Other viruses may require alternative methods for growth such as the inoculation of embryonated chicken eggs (e.g. avian influenza viruses [4] ) or the intracranial inoculation of virus using newborn mice (e.g. lyssaviruses [5] ).
Molecular techniques are the most specific and sensitive diagnostic tests. [6] They are capable of detecting either the whole viral genome or parts of the viral genome. In the past nucleic acid tests have mainly been used as a secondary test to confirm positive serological results. [3] However, as they become cheaper and more automated, they are increasingly becoming the primary tool for diagnostics and can also be use for monitoring of treatment of viral infected individuals t. [3]
Detection of viral RNA and DNA genomes can be performed using polymerase chain reaction. This technique makes many copies of the virus genome using virus-specific probes. Variations of PCR such as nested reverse transcriptase PCR and real time PCR can also be used to determine viral loads in patient serum. This is often used to monitor treatment success in HIV cases.[ citation needed ]
Sequencing is the only diagnostic method that will provide the full sequence of a virus genome. Hence, it provides the most information about very small differences between two viruses that would look the same using other diagnostic tests.
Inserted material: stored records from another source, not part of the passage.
-- ==== Sys2Proof/Laws/State.lean ====
section
/-! SUPPORT. What each named update of the state does to each of its fields: one rewriting lemma per field and update,
each true by unfolding the update, so that no later proof unfolds a record update. -/

namespace Sys2Proof.Machine.State

variable (s : State)

/-! `modClock` writes `clock`. -/

@[simp] theorem modClock_clock (g : Clock → Clock) : (s.modClock g).clock = g s.clock := rfl
@[simp] theorem modClock_node (g : Clock → Clock) : (s.modClock g).node = s.node := rfl
@[simp] theorem modClock_head (g : Clock → Clock) : (s.modClock g).head = s.head := rfl
@[simp] theorem modClock_tail (g : Clock → Clock) : (s.modClock g).tail = s.tail := rfl
@[simp] theorem modClock_parse (g : Clock → Clock) : (s.modClock g).parse = s.parse := rfl
@[simp] theorem modClock_classifier (g : Clock → Clock) : (s.modClock g).classifier = s.classifier := rfl
@[simp] theorem modClock_bellRecs (g : Clock → Clock) : (s.modClock g).bellRecs = s.bellRecs := rfl
@[simp] theorem modClock_bells (g : Clock → Clock) : (s.modClock g).bells = s.bells := rfl
@[simp] theorem modClock_launch (g : Clock → Clock) : (s.modClock g).launch = s.launch := rfl
@[simp] theorem modClock_motifDirs (g : Clock → Clock) : (s.modClock g).motifDirs = s.motifDirs := rfl
@[simp] theorem modClock_rows (g : Clock → Clock) : (s.modClock g).rows = s.rows := rfl
@[simp] theorem modClock_runs (g : Clock → Clock) : (s.modClock g).runs = s.runs := rfl
@[simp] theorem modClock_figRecs (g : Clock → Clock) : (s.modClock g).figRecs = s.figRecs := rfl
@[simp] theorem modClock_figs (g : Clock → Clock) : (s.modClock g).figs = s.figs := rfl
@[simp] theorem modClock_zones (g : Clock → Clock) : (s.modClock g).zones = s.zones := rfl
@[simp] theorem modClock_boardRecs (g : Clock → Clock) : (s.modClock g).boardRecs = s.boardRecs := rfl
@[simp] theorem modClock_boards (g : Clock → Clock) : (s.modClock g).boards = s.boards := rfl
@[simp] theorem modClock_boardUnit (g : Clock → Clock) : (s.modClock g).boardUnit = s.boardUnit := rfl
@[simp] theorem modClock_groups (g : Clock → Clock) : (s.modClock g).groups = s.groups := rfl
@[simp] theorem modClock_strikeAccount (g : Clock → Clock) : (s.modClock g).strikeAccount = s.strikeAccount := rfl
@[simp] theorem modClock_shows (g : Clock → Clock) : (s.modClock g).shows = s.shows := rfl
@[simp] theorem modClock_moves (g : Clock → Clock) : (s.modClock g).moves = s.moves := rfl
@[simp] theorem modClock_showUnit (g : Clock → Clock) : (s.modClock g).showUnit = s.showUnit := rfl
@[simp] theorem modClock_calendar (g : Clock → Clock) : (s.modClock g).calendar = s.calendar := rfl
@[simp] theorem modClock_mgmt (g : Clock → Clock) : (s.modClock g).mgmt = s.mgmt := rfl
@[simp] theorem modClock_freeCount (g : Clock → Clock) : (s.modClock g).freeCount = s.freeCount := rfl
@[simp] theorem modClock_pending (g : Clock → Clock) : (s.modClock g).pending = s.pending := rfl
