-- ==== Sys2Proof/Tests/Slice0.lean ====
section
/-! SUPPORT. Small tests of the model: the check of well-formed commands, the worked values of the spec, one step of each
kind of command, and for every statement of Certificates/Slice0/Obligations.lean a state and operands that meet its
hypotheses, clause by clause. -/

namespace Sys2Proof.Tests

open Sys2Proof Sys2Proof.Machine

/-! One theorem at a time: tests elaborated side by side would each wait on the kernel in a thread of its own. -/

set_option Elab.async false

/-! Helpers. -/

/-- Bytes from numbers. -/
def bytes (ns : List Nat) : List Byte := ns.map byteOf

/-- A frame of the kind from node 7 to the engine at node 0. -/
def frame (kind : Nat) (ns : List Nat) : List Byte := formFrame 0 7 kind (bytes ns)

/-- A request with tag 9 and its parameters. -/
def request (code : Nat) (ns : List Nat) : List Byte := frame 0x30 (9 :: code :: ns)

/-- A cue. -/
def cue (ns : List Nat) : List Byte := frame 0x21 ns

/-- A beacon of day 0. -/
def beaconAt (ms : Nat) : List Byte := formFrame 0 7 0x22 (leBytes 2 0 ++ leBytes 4 ms)

/-- A QUIET frame. -/
def quietOf (level hold : Nat) : List Byte := formFrame 0 7 0x23 (byteOf level :: leBytes 4 hold)

/-- A frame from the board at a node. -/
def fromBoard (node kind : Nat) (ns : List Nat) : List Byte := formFrame 0 (byteOf node) kind (bytes ns)

/-- A frame for another node. -/
def passing : List Byte := formFrame 9 7 0x41 (bytes [1, 2, 3])

/-- A write of a record. -/
def write (table selector index : Nat) (d : List Nat) : List Byte := request 2 ([table, selector, index % 256, index / 256] ++ d)

/-- The state a command answers. -/
def after (c : Instr) (s : State) : State :=
  match exec c s with
  | .next t => t
  | .fault _ => s
  | .refused _ => s

/-- The engine in RUN with a clock set to `t`. -/
def runAt (t : Int) : State :=
  { State.reset with
    clock := { Clock.initial with time := t, state := .set, lossDeadline := some (t + 5000) },
    mgmt := { Management.initial with engine := .run } }

/-- The engine in CONFIG with a clock set to `t`. -/
def configAt (t : Int) : State := { runAt t with mgmt := Management.initial }

def withSettings (s : State) (x : Settings) : State := { s with mgmt := { s.mgmt with settings := x } }

/-- A bell of board 1 at node 20. -/
def bellRec : BellRec :=
  { enabled := true, board := 1, channel := 2, curve := .linear, pulseMin := 1000, pulseMax := 4000,
    pulseCeiling := 5000, flightSoft := 40, flightLoud := 20, recovery := 100, coilCurrent := 600, heatLimit := 9000,
    coolRate := 100 }

/-- A state with bells 0 and 1 on a PRESENT board. -/
def belfry (t : Int) : State :=
  { runAt t with
    bellRecs := (State.reset.bellRecs.set 0 bellRec).set 1 { bellRec with channel := 3 },
    boardRecs := State.reset.boardRecs.set 1 { enabled := true, address := 20, kind := .bell, group := 0 },
    boards := State.reset.boards.set 1 { BoardState.initial with presence := .present, statusDeadline := some (t + 250) } }

/-- A waiting strike of bell 0. -/
def strikeAt (fire : Int) (o : StrikeOrigin) : LaunchEntry :=
  { bell := 0, shaped := 64, sound := fire + 30, fire := fire, fire0 := fire, origin := o, deferred := 0 }

def withWaiting (s : State) (es : List LaunchEntry) : State := { s with launch := { s.launch with waiting := es } }

/-- A figure on a rail of 1000 positions, channel 0 of board 2. -/
def figRec : FigRec :=
  { enabled := true, board := 2, channel := 0, kind := .linear, span := 1000, softLo := 0, softHi := 1000, home := 0,
    maxSpeed := 200, runCurrent := 300, priority := 5, tolerance := 2,
    spans := [{ zone := 3, lo := 0, hi := 500 }, { zone := 4, lo := 500, hi := 1000 }] }

/-- A state with figures 0 and 1 on a PRESENT motion board at node 30. -/
def stage (t : Int) : State :=
  { runAt t with
    figRecs := (State.reset.figRecs.set 0 figRec).set 1 { figRec with channel := 1 },
    boardRecs := State.reset.boardRecs.set 2 { enabled := true, address := 30, kind := .motion, group := 0 },
    boards := State.reset.boards.set 2 { BoardState.initial with presence := .present, statusDeadline := some (t + 250) } }

def withFig (s : State) (f : Fin 16) (x : Figure) : State := { s with figs := s.figs.set f.val x }

def withRun (s : State) (k : Fin 4) (x : Run) : State := { s with runs := s.runs.set k.val x }

def withBoard (s : State) (b : Fin 32) (x : BoardState) : State := { s with boards := s.boards.set b.val x }

def withShowQueue (s : State) (q : List ShowRequest) : State := { s with showUnit := { s.showUnit with queue := q } }

/-- A figure at rest at a position. -/
def resting (p : Nat) : Figure := { Figure.initial with state := .idle, position := some p }

/-- A move to a target asked by a cue. -/
def goTo (target : Nat) (r : Requester) : Move := { goal := .go target 100 .shorter, requester := r, withdrawn := false }

/-- A command in a board's list. -/
def command (id : Nat) (op : CommandOp) (c : CommandCondition) (owners : List (Fin 16)) : Command :=
  { id := id, op := op, channel := some 0, condition := c, tag := some 5, rejects := 0, resendUsed := false,
    owners := owners }

/-! Well-formed commands. -/

/-- Each frame row with a frame that is not its own. -/
def illFormed : List Instr :=
  [.malformed .head (beaconAt 5), .crcError .tail (beaconAt 5), .unknownKind .head (beaconAt 5), .classifierWalk .head [],
   .beacon (quietOf 1 5), .quiet (beaconAt 5), .strikeCue (cue [6]), .motifPlay (cue [6]), .showStart (cue [6]),
   .showStop (cue [6]), .figureGo (cue [6]), .allStop (cue [4, 0]), .unknownCueType (cue [6]),
   .readRecord (request 5 []), .writeParse (request 5 []), .writeBell (request 5 []), .writeMotifDir (request 5 []),
   .writeMotifRow (request 5 []), .writeShow (request 5 []), .writeMove (request 5 []), .writeVector (request 5 []),
   .writeSchedule (request 5 []), .writeFigure (request 5 []), .writeBoard (request 5 []), .writeGroup (request 5 []),
   .writeSettings (request 5 []), .readState (request 5 []), .clearCounters (request 5 []), .engineRun (request 4 []),
   .engineStop (request 5 []), .engineReset (request 5 []), .seasonSwitch (request 5 []), .seasonCancel (request 5 []),
   .figureHome (request 5 []), .faultClear (request 5 []), .setEventMask (request 5 []), .unknownRequest (request 5 []),
   .boardAnswer (beaconAt 5), .boardStatus (fromBoard 20 0x42 [5, 0])]

theorem test_wellFormed_refuses : illFormed.all (fun c => !c.wellFormed) = true := by decide +kernel

theorem test_wellFormed_takes : ([.malformed .head [], .unknownKind .tail (beaconAt 5), .classifierWalk .tail passing,
    .beacon (beaconAt 5), .quiet (quietOf 0 0), .allStop (cue [6]), .unknownCueType (cue [7]), .engineRun (request 5 []),
    .unknownRequest (request 99 []), .boardAnswer (fromBoard 20 0x42 [5, 0]), .beaconLost] : List Instr).all
    Instr.wellFormed = true := by decide +kernel
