-- ==== Sys2Proof/Word.lean ====
section
/-! DEFINITION. The words of the unit: thread and register numbers, 64-bit words, bytes, money words and capabilities
as 128 bits beside a tag (R8, R34, R35, R61). -/

namespace Sys2Proof

/-- A 64-bit register or memory word. -/
abbrev Word := BitVec 64

/-- One byte. -/
abbrev Byte := BitVec 8

/-- A 128-bit granule or register value. -/
abbrev Quad := BitVec 128

/-- A thread id: tile in [8:3], thread in [2:0] (R8). -/
abbrev Tid := BitVec 9

/-- A general register number, g0 to g31 (R61). -/
abbrev Reg := BitVec 5

/-- A unit address: ring in [9:6], position in [5:0] (R337). -/
abbrev UnitAddr := BitVec 10

/-- A register value: 128 bits and the tag beside them (R35). -/
structure Cap where
  bits : Quad
  tag : Bool
  deriving DecidableEq, Repr

/-- The null capability: 128 zero bits, tag clear (R35). -/
def Cap.null : Cap := ⟨0, false⟩

end Sys2Proof
end

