-- ==== Sys2Proof/Syntax.lean ====
section
/-! DEFINITION. The commands of the unit: one constructor for each row of spec/opcode_table.json, and the operand types they carry.
An instruction command names the thread that issues it; a write names the master that makes it; a completion, expiry or
arrival names what completed. -/

namespace Sys2Proof

/-- Main or Vault (R268). -/
inductive World where
  | main | vault
  deriving DecidableEq, Repr

/-- User or supervisor (R268). -/
inductive Level where
  | user | supervisor
  deriving DecidableEq, Repr

/-- The master identities of R365; a tile access names its thread. -/
inductive Master where
  | tile (t : Tid) | portdma | etcher | service | host | debug | sudon
  deriving DecidableEq, Repr

/-- The four Sudon links (R333). -/
inductive Link where
  | west | east | crossN | crossS
  deriving DecidableEq, Repr

/-- Who acknowledges a broadcast invalidation (R260). -/
inductive InvTarget where
  | tile (n : Nat) | cluster (n : Nat)
  deriving DecidableEq, Repr

/-- The straps of R420. -/
structure Straps where
  anchor : Bool
  ring : BitVec 4
  bootsrc : BitVec 2
  mirrorEn : Bool
  deriving DecidableEq, Repr

/-- One TCP segment as the MAC delivers it (R303). -/
structure Segment where
  sport : BitVec 16
  dport : BitVec 16
  seqNo : BitVec 32
  ackNo : BitVec 32
  syn : Bool
  ack : Bool
  fin : Bool
  rst : Bool
  window : Nat
  mss : Option Nat
  wscale : Option Nat
  sackOk : Bool
  sacks : List (BitVec 32 × BitVec 32)
  tstamp : Option (BitVec 32 × BitVec 32)
  checksumOk : Bool
  data : List Byte
  deriving DecidableEq, Repr

/-- The Ethernet and IP headers that a segment leaves with (R302): a PCP, the TTL or hop limit, DF in IPv4, the flow label in IPv6, the octets of IP
options. An IPv4 address sits in the low 32 bits. -/
structure SentHeader where
  dst : BitVec 48
  src : BitVec 48
  vlan : Option (BitVec 12)
  pcp : Nat
  v6 : Bool
  ipSrc : Quad
  ipDst : Quad
  dontFragment : Bool
  hops : Nat
  flowLabel : Nat
  options : Nat
  deriving DecidableEq, Repr

/-- What an IP packet carries. -/
inductive Payload where
  | tcp (s : Segment) | other
  deriving DecidableEq, Repr

/-- The IP layer of a frame (R302). An IPv4 address sits in the low 32 bits. -/
structure Packet where
  v6 : Bool
  src : Quad
  dst : Quad
  headerOk : Bool
  fragment : Bool
  routing : Bool
  payload : Payload
  deriving DecidableEq, Repr

/-- An Ethernet frame (R302): `octets` is its length without FCS. -/
structure Frame where
  fcsOk : Bool
  dst : BitVec 48
  src : BitVec 48
  vlan : Option (BitVec 12)
  secondTag : Bool
  lengthField : Bool
  octets : Nat
  packet : Option Packet
  raw : List Byte
  deriving DecidableEq, Repr

/-- What finished training during boot (R421 step 2). -/
inductive Trained where
  | sudon (l : Link) (lanes : Nat) (neighbour : Option UnitAddr) | endpoint
  deriving DecidableEq, Repr

/-- What DDR5 training found on a channel (R22, R455). -/
inductive ChannelResult where
  | usable (bytes : Nat) | failed (reason : Nat)
  deriving DecidableEq, Repr

/-- What one ledger tick brings of a domain's activity (R381): A0 in TIME ticks, A1, and the events of A2 and A3 that no command shows, which are those of
the caches, of the memory controllers and of PCIe, and idle flits (R382, log entry 49). -/
structure Activity where
  domain : Nat
  ticks : Nat
  a1 : Nat
  a2 : Nat
  a3 : Nat
  deriving DecidableEq, Repr

/-- What a ledger tick reads: activity, and sensors in quarter degrees (R381, R390). -/
structure TickInput where
  acts : List Activity
  temps : List (Nat × Int)
  deriving DecidableEq, Repr

/-- The three PMBus readings, or the command that failed (R383). -/
inductive PmbusReading where
  | ok (vin iout pin : BitVec 16) | failed (command : BitVec 8)
  deriving DecidableEq, Repr

/-- An enumeration token (R339): its direction, ring, the sender's position and the position list in ring order. `own` says, at an anchor, that it is
the token which this anchor sent, not that of a second anchor (R342). -/
structure Token where
  own : Bool
  east : Bool
  ring : BitVec 4
  position : BitVec 6
  order : List (BitVec 6)
  deriving DecidableEq, Repr

/-- A granule with its tag and colour. -/
structure Granule where
  data : Quad
  tag : Bool
  colour : BitVec 4
  deriving DecidableEq, Repr

/-- A request to reserve a port or a partition slot at a handover target (R349 step 1). -/
structure Reservation where
  sender : UnitAddr
  partition : Bool
  gen : BitVec 16
  obj : Nat
  tlist : Nat
  tslot : Nat
  tbase : Nat
  size : Nat
  partid : Nat
  bytes : Nat
  deriving DecidableEq, Repr

/-- The target's answer to a reservation: the port or slot reserved, or a reason of R351. -/
inductive ReserveAnswer where
  | reserved (obj : Nat) | refused (reason : Nat)
  deriving DecidableEq, Repr

/-- What a message of a handover is about (R348): the kind and name of its object, and its GEN. -/
structure HandoverName where
  partition : Bool
  object : Nat
  gen : BitVec 16
  deriving DecidableEq, Repr

/-- An answer to a reservation, with what it is about (R348, R349). -/
structure ReserveReply where
  about : HandoverName
  answer : ReserveAnswer
  deriving DecidableEq, Repr

/-- A flit that arrives (R334): its 256 bytes, and the unit that its message is for, none for one of the link itself. -/
structure ArrivingFlit where
  bytes : List Byte
  dest : Option UnitAddr
  deriving DecidableEq, Repr

/-- The TCP control block of R298 with what RFC 9293 keeps beside it (R303). Held ranges are out-of-order data. -/
structure Tcb where
  sndUna : BitVec 32
  sndNxt : BitVec 32
  sndWnd : Nat
  sndWl1 : BitVec 32
  sndWl2 : BitVec 32
  rcvNxt : BitVec 32
  rcvWnd : Nat
  sndScale : Nat
  rcvScale : Nat
  mss : Nat
  cwnd : Nat
  ssthresh : Nat
  dupAcks : Nat
  srtt : Nat
  rttvar : Nat
  rto : Nat
  tsRecent : BitVec 32
  tsOn : Bool
  sackOn : Bool
  rtxCount : Nat
  ackDue : Nat
  held : List (BitVec 32 × List Byte)
  recover : Option (BitVec 32)
  guard : Option (BitVec 32)
  timed : Option (BitVec 32 × Nat)
  deriving DecidableEq, Repr

/-- Port states (R294). -/
inductive PState where
  | free | synRcvd | handshake | open | closing | closed
  deriving DecidableEq, Repr

/-- Notices of a port (R314). -/
inductive Notice where
  | none | closed | reset
  deriving DecidableEq, Repr

/-- What the entry bytes 0x020 to 0x0FF of a port say (R298, R349 step 4): CONF, PSTATE, addresses, LINK, TCB, TLS, the delimiter state with
the received bytes that it stands on, and PCNT. -/
structure PortEntry where
  conf : Word
  confNext : Option Word
  state : PState
  notice : Notice
  closeReq : Bool
  finSent : Bool
  finRcvd : Bool
  finFirst : Bool
  finSeen : Bool
  finData : List Byte
  timeWait : Bool
  laddr : Quad
  raddr : Quad
  lport : BitVec 16
  rport : BitVec 16
  peerMac : BitVec 48
  vlan : Option (BitVec 12)
  mac : Nat
  v6 : Bool
  tcb : Tcb
  tls : Bool
  rxSlot : Option Nat
  txSlot : Option Nat
  rxStopped : Bool
  stream : List Byte
  cipher : List Byte
  hsQueue : List (List Byte)
  skip : Nat
  skipDelim : Bool
  spanDone : Nat
  msgsIn : Nat
  bytesIn : Nat
  msgsOut : Nat
  txDone : Nat
  policy : Nat
  trunc : Nat
  deriving DecidableEq, Repr

/-- A message that moves with its port (R349 step 4): its bytes, its number, and the stream bytes discarded before it and taken in all. -/
structure MovedMessage where
  num : Nat
  lead : Nat
  span : Nat
  hs : Bool
  bytes : List Byte
  deriving DecidableEq, Repr

/-- The state a handover moves (R349 step 4): for a port the entry, SOFF and the messages from the durable cursor; for a partition its granules
by offset ÷ 16. -/
structure Transfer where
  sender : UnitAddr
  partition : Bool
  gen : BitVec 16
  obj : Nat
  entry : Option PortEntry
  soff : BitVec 32
  messages : List MovedMessage
  granules : List (Nat × Granule)
  deriving DecidableEq, Repr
Currently it is only used when this depth of information is required. For example, sequencing is useful when specific mutations in the patient are tested for in order to determine antiviral therapy and susceptibility to infection. However, as the tests are getting cheaper, faster and more automated, sequencing will likely become the primary diagnostic tool in the future.[ citation needed ]
Immunofluorescence or immunoperoxidase assays are commonly used to detect whether a virus is present in a tissue sample. These tests are based on the principle that if the tissue is infected with a virus, an antibody specific to that virus will be able to bind to it. To do this, antibodies that are specific to different types of viruses are mixed with the tissue sample. After the tissue is exposed to a specific wavelength of light or a chemical that allows the antibody to be visualized.[ citation needed ]
These tests require specialized antibodies that are produced and purchased from commercial companies. These commercial antibodies are usually well characterized and are known to bind to only one specific type of virus. They are also conjugated to a special kind of tag that allows the antibody to be visualized in the lab, i.e.so that it will emit fluorescence or a color. Hence, immunofluorescence refers to the detection of a fluorescent antibody (immuno) and immunoperoxidase refers to the detection of a colored antibody (peroxidase produces a dark brown color).[ citation needed ]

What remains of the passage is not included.